Bytedance has just rolled out Seed Diffusion Preview, a new AI model that generates code tokens in parallel rather than one by one. If you’ve ever battled with slow, sequential code generation, this approach—pushing up to 2,146 tokens per second on Nvidia H20 GPUs—will feel refreshingly fast.
This model uses a unique “discrete-state diffusion” technique, normally seen with continuous data like images, and adapts it for text and code. Instead of handling tokens one after the other, it reconstructs code from a placeholder-filled state, enabling multiple sections to be generated simultaneously.
Quality isn’t compromised here. In fact, benchmark tests indicate that Seed Diffusion Preview rivals, and sometimes even outperforms, current models, particularly when it comes to code editing. The two-stage training process helps a lot: the first stage employs mask-based training, while a follow-up edit-based phase, which includes token insertions and deletions, ensures nothing slips through the cracks.
The architecture also respects code structure by optimising the generation order—ensuring, for example, that variables are declared before they’re used. Trained on a curated dataset of high-quality sequences, this transformer-based model opens up a fresh avenue for rapid, reliable code production.

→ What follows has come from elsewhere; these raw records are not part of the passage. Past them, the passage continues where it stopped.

-- ==== Sys2Proof/Machine/AsciiDecoder.lean ====
section
/-! DEFINITION. The ASCII pass-through decoder: ASC.CHECK, ASC.CHAR, ASC.RST (R250 to R254). It has no state (R43). -/

namespace Sys2Proof.Machine

/-- ASC.CHECK: always true (R251). -/
def ascCheck (_d : DataCode) : Bool := true

/-- ASC.CHAR: the code point is the code masked to 7 or 8 bits as configured (R252). -/
def ascChar (dataBits : Nat) (d : DataCode) : Scalar :=
  (if dataBits = 7 then d &&& 0x7F else d &&& 0xFF).zeroExtend 21

/-- A call of ASC.CHAR: the mask is that of the framing descriptor (R250), and the character is the value returned
(R252). -/
def ascCall (d : DataCode) (s : State) : State := s.setRet (.char (some (ascChar s.cfg.desc.dataBits d)))

/-- ASC.RST: no effect; there is no state to restore (R253). -/
def ascRst (s : State) : State := s

end Sys2Proof.Machine
end

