-- ==== Sys2Proof/Machine/FecCodes.lean ====
section
/-! DEFINITION. The meanings of the 128 code words of the 4-of-7 code: FEC.CHAR of the code (R91, R214, R215); the
character and `ok` are the value returned (log 3). A decoder that is not selected, or idle, is never touched
(R44, R304). -/

namespace Sys2Proof.Machine

/-- FEC.CHAR, its result recorded (R214). -/
def fecCall (d : BitVec 7) (s : State) : State :=
  let (s, c, ok) := fecChar s.params d s
  s.setRet (.charOk c ok)

/-- A 4-of-7 code word: FEC.CHAR of the code where that decoder is at work (R44, R214, R304; log 3). -/
def fecWord (d : BitVec 7) (s : State) : State := codeWord .ccir476 (fecCall d) s

/-- 7-bit code 0x00 (R214). -/
def execFecCode00 (s : State) : Host.Outcome State Fault Refusal := .next (fecWord 0x00 s)

/-- 7-bit code 0x01 (R214). -/
def execFecCode01 (s : State) : Host.Outcome State Fault Refusal := .next (fecWord 0x01 s)

/-- 7-bit code 0x02 (R214). -/
def execFecCode02 (s : State) : Host.Outcome State Fault Refusal := .next (fecWord 0x02 s)

/-- 7-bit code 0x03 (R214). -/
def execFecCode03 (s : State) : Host.Outcome State Fault Refusal := .next (fecWord 0x03 s)

/-- 7-bit code 0x04 (R214). -/
def execFecCode04 (s : State) : Host.Outcome State Fault Refusal := .next (fecWord 0x04 s)

/-- 7-bit code 0x05 (R214). -/
def execFecCode05 (s : State) : Host.Outcome State Fault Refusal := .next (fecWord 0x05 s)

/-- 7-bit code 0x06 (R214). -/
def execFecCode06 (s : State) : Host.Outcome State Fault Refusal := .next (fecWord 0x06 s)

/-- 7-bit code 0x07 (R214). -/
def execFecCode07 (s : State) : Host.Outcome State Fault Refusal := .next (fecWord 0x07 s)

/-- 7-bit code 0x08 (R214). -/
def execFecCode08 (s : State) : Host.Outcome State Fault Refusal := .next (fecWord 0x08 s)

/-- 7-bit code 0x09 (R214). -/
def execFecCode09 (s : State) : Host.Outcome State Fault Refusal := .next (fecWord 0x09 s)

/-- 7-bit code 0x0A (R214). -/
def execFecCode0A (s : State) : Host.Outcome State Fault Refusal := .next (fecWord 0x0A s)

/-- 7-bit code 0x0B (R214). -/
def execFecCode0B (s : State) : Host.Outcome State Fault Refusal := .next (fecWord 0x0B s)

/-- 7-bit code 0x0C (R214). -/
def execFecCode0C (s : State) : Host.Outcome State Fault Refusal := .next (fecWord 0x0C s)

/-- 7-bit code 0x0D (R214). -/
def execFecCode0D (s : State) : Host.Outcome State Fault Refusal := .next (fecWord 0x0D s)

/-- 7-bit code 0x0E (R214). -/
def execFecCode0E (s : State) : Host.Outcome State Fault Refusal := .next (fecWord 0x0E s)

/-- 7-bit code 0x0F (R215). -/
def execFecCode0F (s : State) : Host.Outcome State Fault Refusal := .next (fecWord 0x0F s)

/-- 7-bit code 0x10 (R214). -/
def execFecCode10 (s : State) : Host.Outcome State Fault Refusal := .next (fecWord 0x10 s)

/-- 7-bit code 0x11 (R214). -/
def execFecCode11 (s : State) : Host.Outcome State Fault Refusal := .next (fecWord 0x11 s)

/-- 7-bit code 0x12 (R214). -/
def execFecCode12 (s : State) : Host.Outcome State Fault Refusal := .next (fecWord 0x12 s)

/-- 7-bit code 0x13 (R214). -/
def execFecCode13 (s : State) : Host.Outcome State Fault Refusal := .next (fecWord 0x13 s)

/-- 7-bit code 0x14 (R214). -/
def execFecCode14 (s : State) : Host.Outcome State Fault Refusal := .next (fecWord 0x14 s)

/-- 7-bit code 0x15 (R214). -/
def execFecCode15 (s : State) : Host.Outcome State Fault Refusal := .next (fecWord 0x15 s)

/-- 7-bit code 0x16 (R214). -/
def execFecCode16 (s : State) : Host.Outcome State Fault Refusal := .next (fecWord 0x16 s)

/-- 7-bit code 0x17 (R215). -/
def execFecCode17 (s : State) : Host.Outcome State Fault Refusal := .next (fecWord 0x17 s)

/-- 7-bit code 0x18 (R214). -/
def execFecCode18 (s : State) : Host.Outcome State Fault Refusal := .next (fecWord 0x18 s)

/-- 7-bit code 0x19 (R214). -/
def execFecCode19 (s : State) : Host.Outcome State Fault Refusal := .next (fecWord 0x19 s)

/-- 7-bit code 0x1A (R214). -/
def execFecCode1A (s : State) : Host.Outcome State Fault Refusal := .next (fecWord 0x1A s)

/-- 7-bit code 0x1B (R215). -/
def execFecCode1B (s : State) : Host.Outcome State Fault Refusal := .next (fecWord 0x1B s)

/-- 7-bit code 0x1C (R214). -/
def execFecCode1C (s : State) : Host.Outcome State Fault Refusal := .next (fecWord 0x1C s)

/-- 7-bit code 0x1D (R215). -/
def execFecCode1D (s : State) : Host.Outcome State Fault Refusal := .next (fecWord 0x1D s)

/-- 7-bit code 0x1E (R215). -/
def execFecCode1E (s : State) : Host.Outcome State Fault Refusal := .next (fecWord 0x1E s)

/-- 7-bit code 0x1F (R214). -/
def execFecCode1F (s : State) : Host.Outcome State Fault Refusal := .next (fecWord 0x1F s)

/-- 7-bit code 0x20 (R214). -/
def execFecCode20 (s : State) : Host.Outcome State Fault Refusal := .next (fecWord 0x20 s)

/-- 7-bit code 0x21 (R214). -/
def execFecCode21 (s : State) : Host.Outcome State Fault Refusal := .next (fecWord 0x21 s)

/-- 7-bit code 0x22 (R214). -/
def execFecCode22 (s : State) : Host.Outcome State Fault Refusal := .next (fecWord 0x22 s)

/-- 7-bit code 0x23 (R214). -/
def execFecCode23 (s : State) : Host.Outcome State Fault Refusal := .next (fecWord 0x23 s)

/-- 7-bit code 0x24 (R214). -/
def execFecCode24 (s : State) : Host.Outcome State Fault Refusal := .next (fecWord 0x24 s)

/-- 7-bit code 0x25 (R214). -/
def execFecCode25 (s : State) : Host.Outcome State Fault Refusal := .next (fecWord 0x25 s)

/-- 7-bit code 0x26 (R214). -/
def execFecCode26 (s : State) : Host.Outcome State Fault Refusal := .next (fecWord 0x26 s)

/-- 7-bit code 0x27 (R215). -/
def execFecCode27 (s : State) : Host.Outcome State Fault Refusal := .next (fecWord 0x27 s)

/-- 7-bit code 0x28 (R214). -/
def execFecCode28 (s : State) : Host.Outcome State Fault Refusal := .next (fecWord 0x28 s)

/-- 7-bit code 0x29 (R214). -/
def execFecCode29 (s : State) : Host.Outcome State Fault Refusal := .next (fecWord 0x29 s)

/-- 7-bit code 0x2A (R214). -/
def execFecCode2A (s : State) : Host.Outcome State Fault Refusal := .next (fecWord 0x2A s)

/-- 7-bit code 0x2B (R215). -/
def execFecCode2B (s : State) : Host.Outcome State Fault Refusal := .next (fecWord 0x2B s)

/-- 7-bit code 0x2C (R214). -/
def execFecCode2C (s : State) : Host.Outcome State Fault Refusal := .next (fecWord 0x2C s)

/-- 7-bit code 0x2D (R215). -/
def execFecCode2D (s : State) : Host.Outcome State Fault Refusal := .next (fecWord 0x2D s)

/-- 7-bit code 0x2E (R215). -/
def execFecCode2E (s : State) : Host.Outcome State Fault Refusal := .next (fecWord 0x2E s)

/-- 7-bit code 0x2F (R214). -/
def execFecCode2F (s : State) : Host.Outcome State Fault Refusal := .next (fecWord 0x2F s)

/-- 7-bit code 0x30 (R214). -/
def execFecCode30 (s : State) : Host.Outcome State Fault Refusal := .next (fecWord 0x30 s)

/-- 7-bit code 0x31 (R214). -/
def execFecCode31 (s : State) : Host.Outcome State Fault Refusal := .next (fecWord 0x31 s)

/-- 7-bit code 0x32 (R214). -/
def execFecCode32 (s : State) : Host.Outcome State Fault Refusal := .next (fecWord 0x32 s)

/-- 7-bit code 0x33 (R215). -/
def execFecCode33 (s : State) : Host.Outcome State Fault Refusal := .next (fecWord 0x33 s)

/-- 7-bit code 0x34 (R214). -/
def execFecCode34 (s : State) : Host.Outcome State Fault Refusal := .next (fecWord 0x34 s)

/-- 7-bit code 0x35 (R215). -/
def execFecCode35 (s : State) : Host.Outcome State Fault Refusal := .next (fecWord 0x35 s)

/-- 7-bit code 0x36 (R215). -/
def execFecCode36 (s : State) : Host.Outcome State Fault Refusal := .next (fecWord 0x36 s)

/-- 7-bit code 0x37 (R214). -/
def execFecCode37 (s : State) : Host.Outcome State Fault Refusal := .next (fecWord 0x37 s)

/-- 7-bit code 0x38 (R214). -/
def execFecCode38 (s : State) : Host.Outcome State Fault Refusal := .next (fecWord 0x38 s)

/-- 7-bit code 0x39 (R215). -/
def execFecCode39 (s : State) : Host.Outcome State Fault Refusal := .next (fecWord 0x39 s)

/-- 7-bit code 0x3A (R215). -/
def execFecCode3A (s : State) : Host.Outcome State Fault Refusal := .next (fecWord 0x3A s)

/-- 7-bit code 0x3B (R214). -/
def execFecCode3B (s : State) : Host.Outcome State Fault Refusal := .next (fecWord 0x3B s)

/-- 7-bit code 0x3C (R215). -/
def execFecCode3C (s : State) : Host.Outcome State Fault Refusal := .next (fecWord 0x3C s)

/-- 7-bit code 0x3D (R214). -/
def execFecCode3D (s : State) : Host.Outcome State Fault Refusal := .next (fecWord 0x3D s)

/-- 7-bit code 0x3E (R214). -/
def execFecCode3E (s : State) : Host.Outcome State Fault Refusal := .next (fecWord 0x3E s)

/-- 7-bit code 0x3F (R214). -/
def execFecCode3F (s : State) : Host.Outcome State Fault Refusal := .next (fecWord 0x3F s)

/-- 7-bit code 0x40 (R214). -/
def execFecCode40 (s : State) : Host.Outcome State Fault Refusal := .next (fecWord 0x40 s)

/-- 7-bit code 0x41 (R214). -/
def execFecCode41 (s : State) : Host.Outcome State Fault Refusal := .next (fecWord 0x41 s)

/-- 7-bit code 0x42 (R214). -/
def execFecCode42 (s : State) : Host.Outcome State Fault Refusal := .next (fecWord 0x42 s)

/-- 7-bit code 0x43 (R214). -/
def execFecCode43 (s : State) : Host.Outcome State Fault Refusal := .next (fecWord 0x43 s)

/-- 7-bit code 0x44 (R214). -/
def execFecCode44 (s : State) : Host.Outcome State Fault Refusal := .next (fecWord 0x44 s)

/-- 7-bit code 0x45 (R214). -/
def execFecCode45 (s : State) : Host.Outcome State Fault Refusal := .next (fecWord 0x45 s)

/-- 7-bit code 0x46 (R214). -/
def execFecCode46 (s : State) : Host.Outcome State Fault Refusal := .next (fecWord 0x46 s)

/-- 7-bit code 0x47 (R215). -/
def execFecCode47 (s : State) : Host.Outcome State Fault Refusal := .next (fecWord 0x47 s)

/-- 7-bit code 0x48 (R214). -/
def execFecCode48 (s : State) : Host.Outcome State Fault Refusal := .next (fecWord 0x48 s)

/-- 7-bit code 0x49 (R214). -/
def execFecCode49 (s : State) : Host.Outcome State Fault Refusal := .next (fecWord 0x49 s)

/-- 7-bit code 0x4A (R214). -/
def execFecCode4A (s : State) : Host.Outcome State Fault Refusal := .next (fecWord 0x4A s)

/-- 7-bit code 0x4B (R215). -/
def execFecCode4B (s : State) : Host.Outcome State Fault Refusal := .next (fecWord 0x4B s)

/-- 7-bit code 0x4C (R214). -/
def execFecCode4C (s : State) : Host.Outcome State Fault Refusal := .next (fecWord 0x4C s)

/-- 7-bit code 0x4D (R215). -/
def execFecCode4D (s : State) : Host.Outcome State Fault Refusal := .next (fecWord 0x4D s)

Implementing parallel decoding is no small feat, given the computational intensity of diffusion models. Bytedance tackled this challenge using on-policy learning to streamline the process, all while integrating a robust verification model to keep quality in check.
This development marks Bytedance’s strategic response to Google’s Gemini Diffusion, targeting similar code generation tasks. As research continues to focus on enhancing scalability and adapting the model for even more intricate reasoning tasks, this tool is set to become a valuable asset. A demo is available for anyone keen to see this advancement in action.